Fiddling With Faith

An unregistered tour operator duping a large number of Haj aspirants should force the government to monitor the sector and liberalize systems. Actors in the travel sector believe Haj and Umrah can sustain a business of Rs 500 crores turnover a year, reports R S Gull.

By now, police are making all efforts to know from the Wahid brothers—Fabiyan and Arsalan—where so much of the money, anything between eight to eleven crore rupees collected from Hajj aspirants for two years, has gone. This year, nearly 50 individuals, mostly ministers, police officers and lawyers,  could take off and  perform Hajj. The other aspirants have been protesting for getting their money back. Protesters include an aged woman who said she had risked loosing her eyesight on the spinning wheel to save enough money for per forming Hajj.  

“We are questioning them and we will do our best to recover the hard earned money,” SSP Srinagar, Syed Ashiq Bukhari said. Arsalan was arrested at the Mumbai airport within days after the fraud was exposed, and his brother Fabiyan, the mastermind behind Al-Hajeej India was rounded up from a Jaipur suburb in Rajasthan, last week. “We are at it and we will do whatever it takes (to recover the money).”

Prior to their arrest, the DC office had submitted a report to the government, which estimated about 400 to 500 people as victims of the massive fraud. Just days after the report appeared in the press, a bank-issued notice indicated that some of the accused family’s property was mortgaged with the stolen money!

Preliminary investigations had revealed that most of the money deposited in the Al Hajeej account had been drained out, leaving no trace behind. The ‘company’ was already in the red, and part of the funds going to its debtors has not been ruled out. However, the J&K criminal procedure code lacks provisions beyond Section 420(cheating) that can help solve the crisis.

The Wahid brothers’ Al Hajeej India was always a fake company, but the government had never seen the rulebooks to detect it. The organization was neither registered with the tourism ministry, nor approved by the Central Hajj Committee (CHC) or the Ministry of External Affairs in New Delhi.

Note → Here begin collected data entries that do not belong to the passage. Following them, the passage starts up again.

/-! ## The answers of the commands -/

/-- `Answers i s t`: command `i` completes in `s` and leaves `t`. One constructor for each way a command can end, with
the tests that lead there (40_alphabet.md R102 to R116, 41_encode.md R122 to R128, 42_decode.md R142 to R148). -/
inductive Answers : Instr → State → State → Prop
  | abegin {s : State} : Answers .abegin s (respondOk 0 { clearCodec s with build := true })
  | apushNoBuild {c : Byte} {s : State} (hb : s.build = false) : Answers (.apush c) s (raise .badSequence s)
  | apushRepeat {c : Byte} {s : State} (hb : s.build = true) (hn : s.acnt.toNat ≤ 255)
      (hv : s.rlutV.read c.toNat = some 1) :
      Answers (.apush c) s (respondOk 0 { s with adup := true, acnt := countNext s.acnt })
  | apushNew {c : Byte} {s : State} (hb : s.build = true) (hn : s.acnt.toNat ≤ 255)
      (hv : s.rlutV.read c.toNat = some 0) :
      Answers (.apush c) s (respondOk 0 { setDigit c s.acnt.toNat s with acnt := countNext s.acnt })
  | apushBeyond {c : Byte} {s : State} (hb : s.build = true) (hn : 256 ≤ s.acnt.toNat) :
      Answers (.apush c) s (respondOk 0 { s with acnt := countNext s.acnt })
  | acommitNoBuild {s : State} (hb : s.build = false) : Answers .acommit s (raise .badSequence s)
  | acommitSize {s : State} (hb : s.build = true) (hn : s.acnt.toNat < 2 ∨ 256 < s.acnt.toNat) :
      Answers .acommit s (raise .invalidAlphabetSize { s with build := false })
  | acommitRepeat {s : State} (hb : s.build = true) (hmin : 2 ≤ s.acnt.toNat) (hmax : s.acnt.toNat ≤ 256)
      (hd : s.adup = true) : Answers .acommit s (raise .duplicateCharacter { s with build := false })
  | acommitOk {s : State} (hb : s.build = true) (hmin : 2 ≤ s.acnt.toNat) (hmax : s.acnt.toNat ≤ 256)
      (hd : s.adup = false) :
      Answers .acommit s (respondOk 0 { s with build := false, radix := s.acnt, valid := true })
  | preset {i : Instr} {ref : List Byte} {char : Nat → Byte} {n : Nat} {s : State} (hp : IsPreset i ref char n) :
      Answers i s (respondOk 0 (loadPreset ref n (clearCodec s)))
  | ldlowerIllegal {n : Value} {s : State} (hn : n.toNat < 2 ∨ 36 < n.toNat) :
      Answers (.ldlower n) s (raise .invalidAlphabetSize (clearCodec s))
  | ldupperIllegal {n : Value} {s : State} (hn : n.toNat < 2 ∨ 36 < n.toNat) :
      Answers (.ldupper n) s (raise .invalidAlphabetSize (clearCodec s))
  | baseNoCodec {s : State} (hv : s.valid = false) : Answers .base s (raise .noCodec s)
  | base {s : State} (hv : s.valid = true) : Answers .base s (respondOk (s.radix.setWidth 64) s)
  | encuNoCodec {n : Value} {s : State} (hv : s.valid = false) : Answers (.encu n) s (raise .noCodec s)
  | encu {n : Value} {s u : State} (hv : s.valid = true) (hu : emitDigits n s = .ok u) :
      Answers (.encu n) s (respondLength u)
  | encsNoCodec {n : Value} {s : State} (hv : s.valid = false) : Answers (.encs n) s (raise .noCodec s)
  | encs {n : Value} {s u : State} (hv : s.valid = true) (hu : emitSigned n s = .ok u) :
      Answers (.encs n) s (respondLength u)
  | opopEmpty {s : State} (ho : s.opos = 65) : Answers .opop s (raise .outputEmpty s)
  | opop {c : Byte} {s : State} (ho : s.opos.toNat < 65) (hc : s.obuf.read s.opos.toNat = some c) :
      Answers .opop s (respondOk (c.setWidth 64) { s with opos := s.opos + 1 })
  | dbeguNoCodec {s : State} (hv : s.valid = false) : Answers .dbegu s (raise .noCodec s)
  | dbegu {s : State} (hv : s.valid = true) : Answers .dbegu s (respondOk 0 (openSession false s))
  | dbegsNoCodec {s : State} (hv : s.valid = false) : Answers .dbegs s (raise .noCodec s)
  | dbegs {s : State} (hv : s.valid = true) : Answers .dbegs s (respondOk 0 (openSession true s))
  | dcharNoSession {c : Byte} {s : State} (hda : s.dact = false) : Answers (.dchar c) s (raise .badSequence s)
  | dcharLatched {c : Byte} {s : State} (hda : s.dact = true) (he : s.derr ≠ 0) :
      Answers (.dchar c) s (respond s.derr 0 s)
  | dcharSign {c : Byte} {s : State} (hda : s.dact = true) (he : s.derr = 0)
      (hsg : takesSign s.dsgn s.dfirst c = true) :
      Answers (.dchar c) s (respondOk 0 { s with dneg := true, dfirst := false })
  | dcharUnknown {c : Byte} {s : State} (hda : s.dact = true) (he : s.derr = 0)
      (hsg : takesSign s.dsgn s.dfirst c = false) (hv : s.rlutV.read c.toNat = some 0) :
      Answers (.dchar c) s (latchError .invalidCharacter { s with dfirst := false, dany := true })
  | dcharOverflow {c d : Byte} {s : State} (hda : s.dact = true) (he : s.derr = 0)
      (hsg : takesSign s.dsgn s.dfirst c = false) (hv : s.rlutV.read c.toNat = some 1)
      (hd : s.rlutD.read c.toNat = some d) (hov : 2 ^ 64 ≤ s.dacc.toNat * s.radix.toNat + d.toNat) :
      Answers (.dchar c) s (latchError .overflow { s with dfirst := false, dany := true })
  | dcharDigit {c d : Byte} {s : State} (hda : s.dact = true) (he : s.derr = 0)
      (hsg : takesSign s.dsgn s.dfirst c = false) (hv : s.rlutV.read c.toNat = some 1)
      (hd : s.rlutD.read c.toNat = some d) (hov : s.dacc.toNat * s.radix.toNat + d.toNat < 2 ^ 64) :
      Answers (.dchar c) s (respondOk 0 { s with
        dfirst := false
        dany := true
        dacc := BitVec.ofNat 64 (s.dacc.toNat * s.radix.toNat + d.toNat) })
  | dendNoSession {s : State} (hda : s.dact = false) : Answers .dend s (raise .badSequence s)
  | dend {s : State} (hda : s.dact = true) : Answers .dend s (sessionResult { s with dact := false })

variable {s t : State}

/-- Most commands run where one register allows it and are turned away elsewhere. -/
theorem ite_eq_next {b : Bool} {o : Host.Outcome State Fault Refusal} {u : State}
    (h : (if b then o else .next u) = .next t) : (b = true ∧ o = .next t) ∨ (b = false ∧ u = t) := by
  cases b with
  | true => exact .inl ⟨rfl, h⟩
  | false => cases h; exact .inr ⟨rfl, rfl⟩

theorem answers_of_execApush {c : Byte} (h : execApush c s = .next t) : Answers (.apush c) s t := by
  obtain ⟨hb, h⟩ | ⟨hb, rfl⟩ := ite_eq_next h
  · obtain ⟨u, hu, rfl⟩ := outcomeOf_map_eq_next.mp h
    obtain ⟨hn, hv, rfl⟩ | ⟨hn, hv, rfl⟩ | ⟨hn, rfl⟩ := pushChar_cases hu
    · exact .apushRepeat hb hn hv
    · exact .apushNew hb hn hv
    · exact .apushBeyond hb hn
  · exact .apushNoBuild hb

theorem answers_of_execAcommit (h : execAcommit s = .next t) : Answers .acommit s t := by
  obtain ⟨hb, h⟩ | ⟨hb, rfl⟩ := ite_eq_next h
  · split at h
    · rename_i hn
      cases h
      exact .acommitSize hb ((sizeIllegal_iff _).mp hn)
    · rename_i hn
      rw [sizeIllegal_iff] at hn
      split at h
      · rename_i hd
        cases h
        exact .acommitRepeat hb (by omega) (by omega) hd
      · rename_i hd
        cases h
        exact .acommitOk hb (by omega) (by omega) (by simpa using hd)
  · exact .acommitNoBuild hb

/-- The two answers of LDLOWER and LDUPPER, whatever the reference (40_alphabet.md R110, R112). -/
theorem presetOrRaise_cases (ref : List Byte) (n : Value) (s : State) :
    ((n.toNat < 2 ∨ 36 < n.toNat) ∧ presetOrRaise ref n s = raise .invalidAlphabetSize (clearCodec s)) ∨
    (2 ≤ n.toNat ∧ n.toNat ≤ 36 ∧ presetOrRaise ref n s = respondOk 0 (loadPreset ref n.toNat (clearCodec s))) := by
  by_cases hn : presetIllegal n = true
  · exact .inl ⟨(presetIllegal_iff n).mp hn, if_pos hn⟩
  · have hn' := mt (presetIllegal_iff n).mpr hn
    exact .inr ⟨by omega, by omega, if_neg hn⟩

theorem answers_ldlower (n : Value) (s : State) : Answers (.ldlower n) s (presetOrRaise lowerRef n s) := by
  obtain ⟨hn, he⟩ | ⟨hmin, hmax, he⟩ := presetOrRaise_cases lowerRef n s
  · rw [he]; exact .ldlowerIllegal hn
  · rw [he]; exact .preset (.lower hmin hmax)

theorem answers_ldupper (n : Value) (s : State) : Answers (.ldupper n) s (presetOrRaise upperRef n s) := by
  obtain ⟨hn, he⟩ | ⟨hmin, hmax, he⟩ := presetOrRaise_cases upperRef n s
  · rw [he]; exact .ldupperIllegal hn
  · rw [he]; exact .preset (.upper hmin hmax)

theorem answers_of_execOpop (h : execOpop s = .next t) : Answers .opop s t := by
  unfold execOpop at h
  split at h
  · rename_i ho
    cases h
    exact .opopEmpty ho
  · obtain ⟨c, ho, hc, rfl⟩ := popOut_cases (outcomeOf_eq_next.mp h)
    exact .opop ho hc

theorem answers_of_execDchar {c : Byte} (h : execDchar c s = .next t) : Answers (.dchar c) s t := by
  obtain ⟨hda, h⟩ | ⟨hda, rfl⟩ := ite_eq_next h
  · split at h
    · rename_i he
      cases h
      exact .dcharLatched hda he
    · rename_i he
      have he : s.derr = 0 := by simpa using he
      split at h
      · rename_i hsg
        cases h
        exact .dcharSign hda he hsg
      · rename_i hsg
        have hsg : takesSign s.dsgn s.dfirst c = false := by simpa using hsg
        obtain ⟨hv, rfl⟩ | ⟨d, hv, hd, rfl⟩ := takeDigit_cases (outcomeOf_eq_next.mp h)
        · exact .dcharUnknown hda he hsg hv
        · obtain ⟨hov, hacc⟩ | ⟨hov, hacc⟩ := accumulate_cases d { s with dfirst := false, dany := true }
          · rw [hacc]; exact .dcharOverflow hda he hsg hv hd hov
          · rw [hacc]; exact .dcharDigit hda he hsg hv hd hov
  · exact .dcharNoSession hda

There are only nine private travel operators (PTO) registered for Hajj pilgrimage operations. These include Al Khuddam Hajj &Umrah Services, Al Huda Travels, Universe Travel Corporation, Al-Hayat Hajj &Omrah Travel Services, Labaika Haj &Umrah Services, Rohani Tours & Travels (Kargil), Sahar Tours & Travels, Gazi Tours & Travels (Magam) and Behreen Travels. All others PTOs claiming to be taking people on Haj or Umrah are fake, and this information is available on the CHC website.

For the 2011 Hajj, while the government flew 8,414 pilgrims, the private sector managed 1082. Interestingly, nine PTOs were authorized to fly only 513 pilgrims, but they purchased berths from PTOs in other Indian states in black and managed to double it. The CHC provided 45,491 berths to 568 PTOs operating in India. All VIPs who performed Hajj through Al-Hajeej this year were on these black tickets purchased by promoters from the black market. A travel company that is registered in Assam has sold 55 berths in J&K through unregistered PTOs against the sanctioned strength of 57 that CHC bestowed it with.

The scam is an opportunity for policymakers to understand the dynamics of a huge business that requires proper checks and balances. Trade insiders assert that policy intervention would help Kashmir double the turnover from an estimated Rs 200 crore.  For this year’s pilgrimage, there were 22000 applications and the CHC could offer the state only 8414 berths.

PTO had only 513 berths and they could send 1082. “The statistics offer an idea of the potential,” says Sheikh Feroz of Al-Khudam, who leads the sector with 113 berths this year. “There are only nine recognized PTOs but the fact is that 41 are operating.”

Feroz says the market has massive potential and policy makers apparently lack vision. “For every pilgrim the state Hajj committee flies to Mecca, two are unable to get a chance, and that in itself is a huge indicator of the potential,” Feroz said. “If the government assesses how many people from J&K use the quota of other states through black market, it can sustain a huge industry in Kashmir.” He believes that a slight increase in the quota to PTO can sustain 100 new PTOs in J&K, as the market is surging by over 20 percent a year.

Apart from Hajj, PTOs usually take two to three groups on Umrah every year. “Right now, the Umrah market is around 3000 seats a year and in the next three years, it will double especially during winter months,” Feroz said. “For most of the summer, these PTOs could contribute to tourism because they have experience and infrastructure.” If policymakers do not enforce transparency, the black market will grow and hurt sentiments of aspirants.